┌──

theorem execBringupPhaseDone_kept (done : PhaseEnd) (s : State) : OutKeeps s (execBringupPhaseDone done s) := by
  unfold execBringupPhaseDone
  try dsimp only
  repeat' first
    | with_reducible apply Keeps.refl
    | with_reducible apply OutKeeps.next
    | with_reducible apply OutKeeps.refused
    | with_reducible apply OutKeeps.ite
    | simp only [↓Keeps.mkp]
    | with_reducible apply Keeps.ite
    | with_reducible apply Keeps.iteSnd
    | with_reducible apply Keeps.trans ?_ (takeRole_kept ..)
    | with_reducible apply Keeps.trans ?_ (refreshRefOk_kept ..)
    | with_reducible apply Keeps.trans ?_ (leaveSelfRefresh_kept ..)
    | with_reducible apply Keeps.trans ?_ (tryZeroing_kept ..)
    | with_reducible apply Keeps.trans ?_ (bringupFail_kept ..)
    | with_reducible apply Keeps.trans ?_ (fullScrub_kept ..)
    | with_reducible apply Keeps.trans ?_ (retrainDown_kept ..)
    | with_reducible apply Keeps.trans ?_ (soundingDone_kept ..)
    | with_reducible apply mwrite_wf
    | with_reducible apply mwrites_wf
    | with_reducible apply mzero_wf
    | assumption
    | split

theorem countTier_kept (t : Nat) (s : State) : Keeps s (countTier t s) := by
  unfold countTier
  try dsimp only
  repeat' first
    | with_reducible apply Keeps.refl
    | simp only [↓Keeps.mkp]

theorem loseStacks_kept (s : State) : Keeps s (loseStacks s) := ⟨rfl, fun _ => rfl⟩

theorem tierAction_kept (t : Nat) (mv : U16) (s : State) : Keeps s (tierAction t mv s) := by
  unfold tierAction
  try dsimp only
  repeat' first
    | with_reducible apply Keeps.refl
    | simp only [↓Keeps.mkp]
    | with_reducible apply Keeps.ite
    | with_reducible apply Keeps.iteSnd
    | with_reducible apply Keeps.trans ?_ (raiseHalt_kept ..)
    | with_reducible apply Keeps.trans ?_ (setCap_kept ..)
    | with_reducible apply Keeps.trans ?_ (enterSelfRefresh_kept ..)
    | with_reducible apply Keeps.trans ?_ (dieOff_kept ..)
    | with_reducible apply Keeps.trans ?_ (mainReset_kept ..)
    | with_reducible apply Keeps.trans ?_ (park_kept ..)
    | with_reducible apply Keeps.trans ?_ (countTier_kept ..)
    | with_reducible apply mwrite_wf
    | with_reducible apply mwrites_wf
    | with_reducible apply mzero_wf
    | assumption
    | split

theorem tierActions_kept (mv : U16) (last : Nat) (l : List Nat) (s : State) : Keeps s (tierActions mv last l s) := by
  induction l generalizing s with
  | nil => unfold tierActions; exact Keeps.refl _
  | cons p t ih =>
    unfold tierActions
    try dsimp only
    repeat' first
      | with_reducible apply Keeps.refl
      | simp only [↓Keeps.mkp]
      | with_reducible apply Keeps.ite
      | with_reducible apply Keeps.iteSnd
      | with_reducible apply Keeps.trans ?_ (ih ..)
      | with_reducible apply Keeps.trans ?_ (tierAction_kept ..)
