-- ==== Sys2Proof/Laws/KeepsC.lean ====
section
/-! SUPPORT. What every operation of the model keeps: the fuses, the key slots and the canonical form of memory (arrays, the vector unit, command issue and fabric items). -/

namespace Sys2Proof.Machine

theorem effStatLoad_kept (c : Fin 32) (j : Fin 2) (e : LookEntry) (s : State) : Keeps s (effStatLoad c j e s) := by
  unfold effStatLoad
  try dsimp only
  repeat' first
    | with_reducible apply Keeps.refl
    | simp only [↓Keeps.mk0, ↓Keeps.mkp, ↓Keeps.mkl, ↓Keeps.mkb]
    | with_reducible apply Keeps.ite
    | with_reducible apply Keeps.iteSnd
    | with_reducible apply Keeps.trans ?_ (updArr_kept ..)

theorem effStatSwap_kept (c : Fin 32) (j : Fin 2) (e : LookEntry) (s : State) : Keeps s (effStatSwap c j e s) := by
  unfold effStatSwap
  try dsimp only
  repeat' first
    | with_reducible apply Keeps.refl
    | simp only [↓Keeps.mk0, ↓Keeps.mkp, ↓Keeps.mkl, ↓Keeps.mkb]
    | with_reducible apply Keeps.ite
    | with_reducible apply Keeps.iteSnd
    | with_reducible apply Keeps.trans ?_ (updArr_kept ..)
    | with_reducible apply Keeps.trans ?_ (fireSignals_kept ..)

theorem effPass_kept (tOrient direct : Bool) (c : Fin 32) (j : Fin 2) (e : LookEntry) (s : State) : Keeps s (effPass tOrient direct c j e s) := by
  unfold effPass
  try dsimp only
  repeat' first
    | with_reducible apply Keeps.refl
    | simp only []
    | with_reducible apply Keeps.ite
    | with_reducible apply Keeps.iteSnd
    | with_reducible apply Keeps.trans ?_ (updCore_kept ..)
    | with_reducible apply Keeps.trans ?_ (updArr_kept ..)
    | with_reducible apply mwrite_wf
    | with_reducible apply mwrites_wf
    | with_reducible apply mzero_wf
    | assumption
    | split

theorem effAcbFill_kept (c : Fin 32) (j : Fin 2) (e : LookEntry) (s : State) : Keeps s (effAcbFill c j e s) := by
  unfold effAcbFill
  try dsimp only
  repeat' first
    | with_reducible apply Keeps.refl
    | simp only [↓Keeps.mk0, ↓Keeps.mkp, ↓Keeps.mkl, ↓Keeps.mkb]
    | with_reducible apply Keeps.ite
    | with_reducible apply Keeps.iteSnd
    | with_reducible apply Keeps.trans ?_ (updArr_kept ..)

theorem execStatLoadComplete_kept (core : Fin 32) (array : Fin 2) (s : State) : OutKeeps s (execStatLoadComplete core array s) := by
  unfold execStatLoadComplete
  try dsimp only
  repeat' first
    | with_reducible apply Keeps.refl
    | with_reducible apply OutKeeps.next
    | with_reducible apply OutKeeps.refused
    | with_reducible apply OutKeeps.ite
    | simp only [↓Keeps.mk0, ↓Keeps.mkp, ↓Keeps.mkl, ↓Keeps.mkb]
    | with_reducible apply Keeps.ite
    | with_reducible apply Keeps.iteSnd
    | with_reducible apply Keeps.trans ?_ (updArr_kept ..)
    | with_reducible apply Keeps.trans ?_ (fireSignals_kept ..)
    | with_reducible apply mwrite_wf
    | with_reducible apply mwrites_wf
    | with_reducible apply mzero_wf
    | assumption
    | split

theorem execPassDone_kept (core : Fin 32) (array : Fin 2) (s : State) : OutKeeps s (execPassDone core array s) := by
  unfold execPassDone
  try dsimp only
  repeat' first
    | with_reducible apply Keeps.refl
    | with_reducible apply OutKeeps.next
    | with_reducible apply OutKeeps.refused
    | with_reducible apply OutKeeps.ite
    | simp only [↓Keeps.mk0, ↓Keeps.mkp, ↓Keeps.mkl, ↓Keeps.mkb]
    | with_reducible apply Keeps.ite
    | with_reducible apply Keeps.iteSnd
    | with_reducible apply Keeps.trans ?_ (updArr_kept ..)
    | with_reducible apply Keeps.trans ?_ (fireSignals_kept ..)
    | with_reducible apply mwrite_wf
    | with_reducible apply mwrites_wf
    | with_reducible apply mzero_wf
    | assumption
    | split

theorem execAcbFillComplete_kept (core : Fin 32) (array : Fin 2) (s : State) : OutKeeps s (execAcbFillComplete core array s) := by
  unfold execAcbFillComplete
  try dsimp only
  repeat' first
    | with_reducible apply Keeps.refl
    | with_reducible apply OutKeeps.next
    | with_reducible apply OutKeeps.refused
    | with_reducible apply OutKeeps.ite
    | simp only [↓Keeps.mk0, ↓Keeps.mkp, ↓Keeps.mkl, ↓Keeps.mkb]
    | with_reducible apply Keeps.ite
    | with_reducible apply Keeps.iteSnd
    | with_reducible apply Keeps.trans ?_ (updArr_kept ..)
    | with_reducible apply Keeps.trans ?_ (fireSignals_kept ..)
    | with_reducible apply mwrite_wf
    | with_reducible apply mwrites_wf
    | with_reducible apply mzero_wf
    | assumption
    | split

theorem escalationHalt_kept (c : Fin 32) (j : Fin 2) (g : Fin 8) (m : Nat) (s : State) : Keeps s (escalationHalt c j g m s) := by
  unfold escalationHalt
  try dsimp only
  repeat' first
    | with_reducible apply Keeps.refl
    | simp only [↓Keeps.mk0, ↓Keeps.mkp, ↓Keeps.mkl, ↓Keeps.mkb]
    | with_reducible apply Keeps.ite
    | with_reducible apply Keeps.iteSnd
    | with_reducible apply Keeps.trans ?_ (raiseHalt_kept ..)

theorem countEngHold_kept (c : Fin 32) (w : WaitFor) (s : State) : Keeps s (countEngHold c w s) := by
  unfold countEngHold
  try dsimp only
  repeat' first
    | with_reducible apply Keeps.refl
    | simp only [↓Keeps.mk0, ↓Keeps.mkp, ↓Keeps.mkl, ↓Keeps.mkb]
    | with_reducible apply Keeps.ite
    | with_reducible apply Keeps.iteSnd
    | with_reducible apply Keeps.trans ?_ (updCore_kept ..)
    | with_reducible apply mwrite_wf
    | with_reducible apply mwrites_wf
    | with_reducible apply mzero_wf
    | assumption
    | split

theorem holdCause_kept (c : Fin 32) (w : WaitFor) (s : State) : Keeps s (holdCause c w s) := by
  unfold holdCause
  try dsimp only
  repeat' first
    | with_reducible apply Keeps.refl
    | simp only [↓Keeps.mk0]
    | with_reducible apply Keeps.ite
    | with_reducible apply Keeps.iteSnd
    | with_reducible apply Keeps.trans ?_ (countEngHold_kept ..)
    | with_reducible apply mwrite_wf
    | with_reducible apply mwrites_wf
    | with_reducible apply mzero_wf
    | assumption
    | split

theorem escalate_kept (c : Fin 32) (j : Fin 2) (g : Fin 8) (m : Nat) (s : State) : Keeps s (escalate c j g m s) := by
  unfold escalate
  try dsimp only
  repeat' first
    | with_reducible apply Keeps.refl
    | simp only [↓Keeps.mk0]
    | with_reducible apply Keeps.ite
    | with_reducible apply Keeps.iteSnd
    | with_reducible apply Keeps.trans ?_ (updArr_kept ..)
    | with_reducible apply Keeps.trans ?_ (escalationHalt_kept ..)
    | with_reducible apply Keeps.trans ?_ (holdCause_kept ..)

theorem freeRow_kept (c : Fin 32) (p : PassRec) (m : Nat) (s : State) : Keeps s (freeRow c p m s) := by
  unfold freeRow
  try dsimp only
  repeat' first
    | with_reducible apply Keeps.refl
    | simp only [↓Keeps.mk0, ↓Keeps.mkp, ↓Keeps.mkl, ↓Keeps.mkb]
    | with_reducible apply Keeps.ite
    | with_reducible apply Keeps.iteSnd
    | with_reducible apply Keeps.trans ?_ (updCore_kept ..)
    | with_reducible apply Keeps.trans ?_ (ackAdd_kept ..)
    | with_reducible apply mwrite_wf
    | with_reducible apply mwrites_wf
    | with_reducible apply mzero_wf
    | assumption
    | split

theorem groupStep_kept (c : Fin 32) (j : Fin 2) (g : Fin 8) (s : State) : Keeps s (groupStep c j g s) := by
  unfold groupStep
  try dsimp only
  repeat' first
    | with_reducible apply Keeps.refl
    | simp only [↓Keeps.mk0, ↓Keeps.mkp, ↓Keeps.mkl, ↓Keeps.mkb]
    | with_reducible apply Keeps.ite
    | with_reducible apply Keeps.iteSnd
    | with_reducible apply Keeps.trans ?_ (updArr_kept ..)
    | with_reducible apply Keeps.trans ?_ (escalate_kept ..)
    | with_reducible apply Keeps.trans ?_ (freeRow_kept ..)
    | with_reducible apply mwrite_wf
    | with_reducible apply mwrites_wf
    | with_reducible apply mzero_wf
    | assumption
    | split

theorem execElasticSliceDue_kept (core : Fin 32) (array : Fin 2) (group : Fin 8) (s : State) : OutKeeps s (execElasticSliceDue core array group s) := by
  unfold execElasticSliceDue
  try dsimp only
  repeat' first
    | with_reducible apply Keeps.refl
    | with_reducible apply OutKeeps.next
    | with_reducible apply OutKeeps.refused
    | with_reducible apply OutKeeps.ite
    | simp only [↓Keeps.mk0, ↓Keeps.mkp, ↓Keeps.mkl, ↓Keeps.mkb]
    | with_reducible apply Keeps.ite
    | with_reducible apply Keeps.iteSnd
    | with_reducible apply Keeps.trans ?_ (onlyCauses_kept ..)
    | with_reducible apply Keeps.trans ?_ (groupStep_kept ..)

theorem execDirectRowPresent_kept (core : Fin 32) (array : Fin 2) (s : State) : OutKeeps s (execDirectRowPresent core array s) := by
  unfold execDirectRowPresent
  try dsimp only
  repeat' first
    | with_reducible apply Keeps.refl
    | with_reducible apply OutKeeps.next
    | with_reducible apply OutKeeps.refused
    | with_reducible apply OutKeeps.ite
    | simp only [↓Keeps.mk0, ↓Keeps.mkp, ↓Keeps.mkl, ↓Keeps.mkb]
    | with_reducible apply Keeps.ite
    | with_reducible apply Keeps.iteSnd
    | with_reducible apply Keeps.trans ?_ (updCore_kept ..)
    | with_reducible apply Keeps.trans ?_ (updArr_kept ..)
    | with_reducible apply mwrite_wf
    | with_reducible apply mwrites_wf
    | with_reducible apply mzero_wf
    | assumption
    | split

theorem trapHalt_kept (c : Fin 32) (r : VecRec) (q lane : Nat) (x : U32) (s : State) : Keeps s (trapHalt c r q lane x s) := by
  unfold trapHalt
  try dsimp only
  repeat' first
    | with_reducible apply Keeps.refl
    | simp only [↓Keeps.mk0, ↓Keeps.mkp, ↓Keeps.mkl, ↓Keeps.mkb]
    | with_reducible apply Keeps.ite
    | with_reducible apply Keeps.iteSnd
    | with_reducible apply Keeps.trans ?_ (updCore_kept ..)
    | with_reducible apply Keeps.trans ?_ (raiseHalt_kept ..)

theorem updVec_kept (c : Fin 32) (r : VecRec) (f : VecRec → VecRec) (s : State) : Keeps s (updVec c r f s) := by
  unfold updVec
  try dsimp only
  repeat' first
    | with_reducible apply Keeps.refl
    | simp only [↓Keeps.mk0, ↓Keeps.mkp, ↓Keeps.mkl, ↓Keeps.mkb]
    | with_reducible apply Keeps.ite
    | with_reducible apply Keeps.iteSnd
    | with_reducible apply Keeps.trans ?_ (updCore_kept ..)

theorem countNf_kept (c : Fin 32) (b : Bool) (s : State) : Keeps s (countNf c b s) := by
  unfold countNf
  try dsimp only
  repeat' first
    | with_reducible apply Keeps.refl
    | simp only [↓Keeps.mk0, ↓Keeps.mkp, ↓Keeps.mkl, ↓Keeps.mkb]
    | with_reducible apply Keeps.ite
    | with_reducible apply Keeps.iteSnd
    | with_reducible apply Keeps.trans ?_ (updCore_kept ..)

theorem writeChain_kept (c : Fin 32) (r : VecRec) (q : Nat) (refused : List Nat) (s : State) : Keeps s (writeChain c r q refused s) := by
  unfold writeChain
  try dsimp only
  repeat' first
    | with_reducible apply Keeps.refl
    | simp only [↓Keeps.mk0, ↓Keeps.mkp, ↓Keeps.mkl, ↓Keeps.mkb]
    | with_reducible apply Keeps.ite
    | with_reducible apply Keeps.iteSnd
    | with_reducible apply Keeps.trans ?_ (updCore_kept ..)
    | with_reducible apply Keeps.trans ?_ (trapHalt_kept ..)
    | with_reducible apply Keeps.trans ?_ (updVec_kept ..)
    | with_reducible apply Keeps.trans ?_ (countNf_kept ..)
    | with_reducible apply mwrite_wf
    | with_reducible apply mwrites_wf
    | with_reducible apply mzero_wf
    | assumption
    | split

theorem writeReduce_kept (c : Fin 32) (r : VecRec) (q : Nat) (s : State) : Keeps s (writeReduce c r q s) := by
  unfold writeReduce
  try dsimp only
  repeat' first
    | with_reducible apply Keeps.refl
    | simp only [↓Keeps.mk0, ↓Keeps.mkp, ↓Keeps.mkl, ↓Keeps.mkb]
    | with_reducible apply Keeps.ite
    | with_reducible apply Keeps.iteSnd
    | with_reducible apply Keeps.trans ?_ (updCore_kept ..)
    | with_reducible apply Keeps.trans ?_ (countNf_kept ..)

theorem vecWrite_kept (c : Fin 32) (refused : List Nat) (r : VecRec) (s : State) : Keeps s (vecWrite c refused r s) := by
  unfold vecWrite
  try dsimp only
  repeat' first
    | with_reducible apply Keeps.refl
    | simp only [↓Keeps.mk0, ↓Keeps.mkp, ↓Keeps.mkl, ↓Keeps.mkb]
    | with_reducible apply Keeps.ite
    | with_reducible apply Keeps.iteSnd
    | with_reducible apply Keeps.trans ?_ (writeChain_kept ..)
    | with_reducible apply Keeps.trans ?_ (writeReduce_kept ..)
    | with_reducible apply mwrite_wf
    | with_reducible apply mwrites_wf
    | with_reducible apply mzero_wf
    | assumption
    | split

└──

Going over every line of the entries, tally those containing the string "execPassDone" and report only the figure.

## Response for this exercise
2